------ RAW DATA ------

/-- The words that raising an event of a page may write (R555, R609, R641): its INT_STATUS, its error log, the trace page. -/
def eventWord (page k : Nat) : Bool :=
  itemPage k == Pg.trace
    || (itemPage k == page && itemSel k == 0
        && [R.intStatus, R.errLog0, R.errLog1, R.errLog2, R.errLog3].contains (itemOff k))

/-- From `m` to `n`, the register file of a chip keeps everything but the one copy of non-RWS bits of the words `touched`
names, and the state of its interrupt request line. -/
def Mach.regsKept (m n : Mach) (c : Chip) (touched : Nat → Bool) : Prop :=
  n.rf c = { m.rf c with word := (n.rf c).word, requesting := (n.rf c).requesting }
    ∧ ∀ k, touched k = false → n.word c k = m.word c k

/-- The pulse of a symbol on STITCH_IN at its nominal interval and width (R58): 500 ns apart; 100, 200 or 300 ns wide. -/
def symbolPulse (b : Nat) : Pulse := ⟨500, 100 * (b + 1)⟩

/-- The frame that stitch `f` begins, as STITCH_OUT of the stitches `f` to `f + 63` carries it (R59). -/
def framePulses (f : Nat) : List (Option Pulse) :=
  (List.range 64).map fun i => some (symbolPulse (Mach.stitchSymbol (f + i)))

/-- The other of the two chips. -/
def otherChip : Chip → Chip
  | .sx => .ep
  | .ep => .sx

/-- `t` is `s` but for what `m` says of the machine outside the register files and outputs, and, in the register file of
chip `c`, the words that `touched` names: the frame of a command. -/
def State.becomes (s t : State) (m : Mach) (c : Chip) (touched : Nat → Bool) : Prop :=
  t.m.bare = m.bare ∧ s.m.regsKept t.m c touched ∧ t.m.rf (otherChip c) = s.m.rf (otherChip c)
    ∧ t.store = s.store ∧ t.pending = s.pending

/-- Neither the byte memories nor the queue changed. -/
def State.kept (s t : State) : Prop := t.store = s.store ∧ t.pending = s.pending

/-- No descriptor, packet or gathering of local data is in progress in the EP-4's engines. -/
def Mach.epIdle (m : Mach) : Prop := m.ep.slots = [] ∧ m.ep.tx = [] ∧ m.ep.fetch = []

/-- A port of a chip that exists, on an SX-4 whose core runs or an EP-4 whose engines have nothing in progress. -/
def Mach.portRuns (m : Mach) (c : Chip) (p : Nat) : Prop :=
  m.hasPort c p = true ∧ (c = .sx → m.boot.off = false) ∧ (c = .ep → m.epIdle)

/-- The words of an SX-4 port's four lanes in the lane tables (R505). -/
def laneWord (c : Chip) (p k : Nat) : Bool :=
  c == .sx && (List.range 32).any fun i => k == item (Pg.serdes (4 * p / 144)) 1 (8 * (4 * p % 144) + i)

/-- The preset and tap moves of one lane of the own transmitter (R493). -/
def Link.tapsOf (l : Link) (lane : Nat) : Option (List Int) := (l.taps.find? fun t => t.1 == lane).map (·.2)

/-- No word of the register file. -/
def noWord : Nat → Bool := fun _ => false

/-- One register of a port's page. -/
def portWord (p off k : Nat) : Bool := k == item (Pg.port p) 0 off
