/-- A descriptor that asks in one packet issues it under a fresh tag on its plane, with its own key and context; the bytes of
a PUT come from scratch at once or are gathered from local memory; a flagged store waits for the open stores of its stream.
With no candidate plane served, such a descriptor completes with status 5 and sends nothing; while its pinned plane is
down, or no tag is free, it waits.
What it fixes beyond the manual is the model's choice: log 63. -/
def Obligations.DescriptorsIssueTheirRequests : Prop :=
  (∀ (s : State) (d : Slot) (t j : Nat) (port : Option Nat), s.m.sole d → d.untouched → s.m.freshTag d.engine = some t →
      s.m.planeFor d d.dstNode = .ok (j, port) →
      let a := d.w 2 % 2 ^ 64
      let req := fun op aux modifier flagged bytes => s.m.requestOf d t op a aux modifier flagged bytes
      let wait := if d.flag then s.m.storesBefore d else []
      let f := if d.flag then 1 else 0
      let moved : Slot := { d with next := d.len }
      d.w 2 < 2 ^ 64 →
      (d.op = DOp.get → SM.rbHit s.m d.ctx a d.len = none → 0 < d.len → d.len ≤ 16384 - a % 16384 →
        exec (.get d.engine d.num) s = .next { s with
          m := (s.m.requested moved t j port (req Op.read d.len 0 0 []) 0 d.len [] true).epPump }) ∧
      (d.op = DOp.put → d.len ≤ 4096 - a % 4096 → (d.len = 0 ∨ d.srcSpace = 1 ∧ s.m.ep.scrBad = []) →
        exec (.put d.engine d.num) s = .next { s with
          m := (s.m.requested moved t j port (req (if d.flag then Op.flagWrite else Op.write) 0 0 f
            (s.store.scratch.readN (s.m.scrBase d.ctx + d.w 3) d.len)) 0 d.len wait true).epPump }) ∧
      (d.op = DOp.put → d.len ≤ 4096 - a % 4096 → 0 < d.len → d.srcSpace = 0 →
        exec (.put d.engine d.num) s = .next { s with
          m := ((s.m.requested moved t j port (req (if d.flag then Op.flagWrite else Op.write) 0 0 f
            (List.replicate d.len 0)) 0 d.len wait false).fetchLocal (d.w 3) d.len (.tx s.m.ep.nextTx)).epPump }) ∧
      (d.op = DOp.atomic → exec (.descAtomic d.engine d.num) s = .next { s with
          m := (s.m.requested d t j port (req Op.atomic 0 d.modifier f d.operands) 0 0 wait true).epPump }) ∧
      (d.op = DOp.atomicPosted → exec (.descAtomicPosted d.engine d.num) s = .next { s with
          m := (s.m.requested d t j port (req Op.atomicPosted 0 d.modifier f d.operands) 0 0 wait true).epPump }) ∧
      (d.op = DOp.syncWait → exec (.descSyncWait d.engine d.num) s = .next { s with
          m := (s.m.requested d t j port (req Op.syncWait (d.w 4) 0 0 []) 0 0 [] true).epPump }) ∧
      (d.op = DOp.mgt → d.w 4 = 0 → exec (.mgt d.engine d.num) s = .next { s with
          m := (s.m.requested d t j port (req Op.mgtRead d.len 0 0 []) 0 (4 * d.len) [] true).epPump }) ∧
      (d.op = DOp.mgt → d.w 4 = 1 → 0 < d.len → exec (.mgt d.engine d.num) s = .next { s with
          m := ((s.m.requested d t j port (req Op.mgtWrite 0 0 0 (List.replicate (4 * d.len) 0)) 0 (4 * d.len) [] false).fetchLocal
            (d.w 3) (4 * d.len) (.tx s.m.ep.nextTx)).epPump })) ∧
  (∀ (s : State) (d : Slot), s.m.sole d → d.untouched → d.w 2 < 2 ^ 64 → s.m.ep.scrBad = [] →
      (d.op = DOp.get → 0 < d.len ∧ SM.rbHit s.m d.ctx (d.w 2) (min (16384 - d.w 2 % 16384) d.len) = none) →
      ∀ c : Instr, (c, d.op) ∈ [(Instr.get d.engine d.num, DOp.get), (.put d.engine d.num, DOp.put),
        (.descAtomic d.engine d.num, DOp.atomic), (.descAtomicPosted d.engine d.num, DOp.atomicPosted),
        (.descSyncWait d.engine d.num, DOp.syncWait), (.mgt d.engine d.num, DOp.mgt)] →
      (s.m.planeFor d d.dstNode = .error true → ∃ t, exec c s = .next t ∧
        s.m.counted t.m .ep (Pg.eng d.engine) R.ep4EngDescCnt ∧
        s.becomes t (s.m.withSlot { d with
          begun := true, allIssued := true, other := Done.noPlane, complete := true, done := true,
          next := if d.op = DOp.get then min (16384 - d.w 2 % 16384) d.len
            else if d.op = DOp.put then min (4096 - d.w 2 % 4096) d.len else 0 }) .ep
          (pageWord (Pg.eng d.engine) R.ep4EngDescCnt)) ∧
      (s.m.planeFor d d.dstNode = .error false ∨
          (s.m.freshTag d.engine = none ∧ ∃ r, s.m.planeFor d d.dstNode = .ok r) →
        exec c s = .next { s with m := s.m.withSlot { d with begun := true } }))

/-- Local bytes that cross no 4,096-byte boundary are read in one access under a memory-port tag that no other access has.
The notification that has waited longest ends.  With it, as with every command of the EP-4, a waiting packet starts on
the first port that takes it: its flits leave, its credits and its rate tokens are spent, and its tag notes the plane. -/
def Obligations.LocalBytesAreReadyAndPacketsStart : Prop :=
  (∀ (m : Mach) (a n : Nat) (use : FetchUse), 0 < n → a % 4096 + n ≤ 4096 → m.ep.mp.length < 65536 →
      ∃ tag, tag < 65536 ∧ (∀ q ∈ m.ep.mp, q.tag ≠ tag) ∧
        m.fetchLocal a n use = { m with
          ep := { m.ep with
            fetch := m.ep.fetch ++ [{ id := m.ep.nextFetch, out := 1, use := use }], nextFetch := m.ep.nextFetch + 1,
            mp := m.ep.mp ++ [{ tag := tag, cmd := 0, addr := a, len := n, ord := 0, use := .fetch m.ep.nextFetch 0 }],
            nextMp := (tag + 1) % 65536 },
          out := .memRequest tag 0 a n 0 0 false [] :: m.out }) ∧
  (∀ s : State, s.m.ep.slots = [] → s.m.ep.fetch = [] →
      exec .notifyReady s = .next { s with
        m := ({ s.m with ep := { s.m.ep with notify := s.m.ep.notify.drop 1 } } : Mach).epPump } ∧
      (∀ x, s.m.ep.tx = [x] → x.by_ = none → x.ready = true → x.held = false → x.owner ≠ none → homeVc x.pkt.opcode = some 0 →
        x.pkt.vc = 0 →
        (s.m.txPick x = none → s.m.epPump = s.m) ∧
        (∀ p, s.m.txPick x = some (p, none) → ∀ tag, x.tag = some tag → ∀ ts, s.m.tagOf tag = some ts →
          let n := s.m.epPump
          let g := x.pkt.granules
          n.ep.tx = [] ∧ n.tagOf tag = some { ts with sent := true, plane := s.m.planeOfPort p, vc5 := false } ∧
          ((granulesOf x.pkt).length = g →
            (n.lk .ep p).credit = (s.m.lk .ep p).credit.set 0 ((s.m.lk .ep p).credit.getD 0 0 - g) ∧
            (n.lk .ep p).replay.length = (s.m.lk .ep p).replay.length + ceilDiv g 15) ∧
          (∀ q, q ≠ p → n.lk .ep q = s.m.lk .ep q) ∧ n.ep.slots = [] ∧ n.rf .sx = s.m.rf .sx)))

------

In the entries above, how many lines include the word "scrBad"? Only the number should be given.

2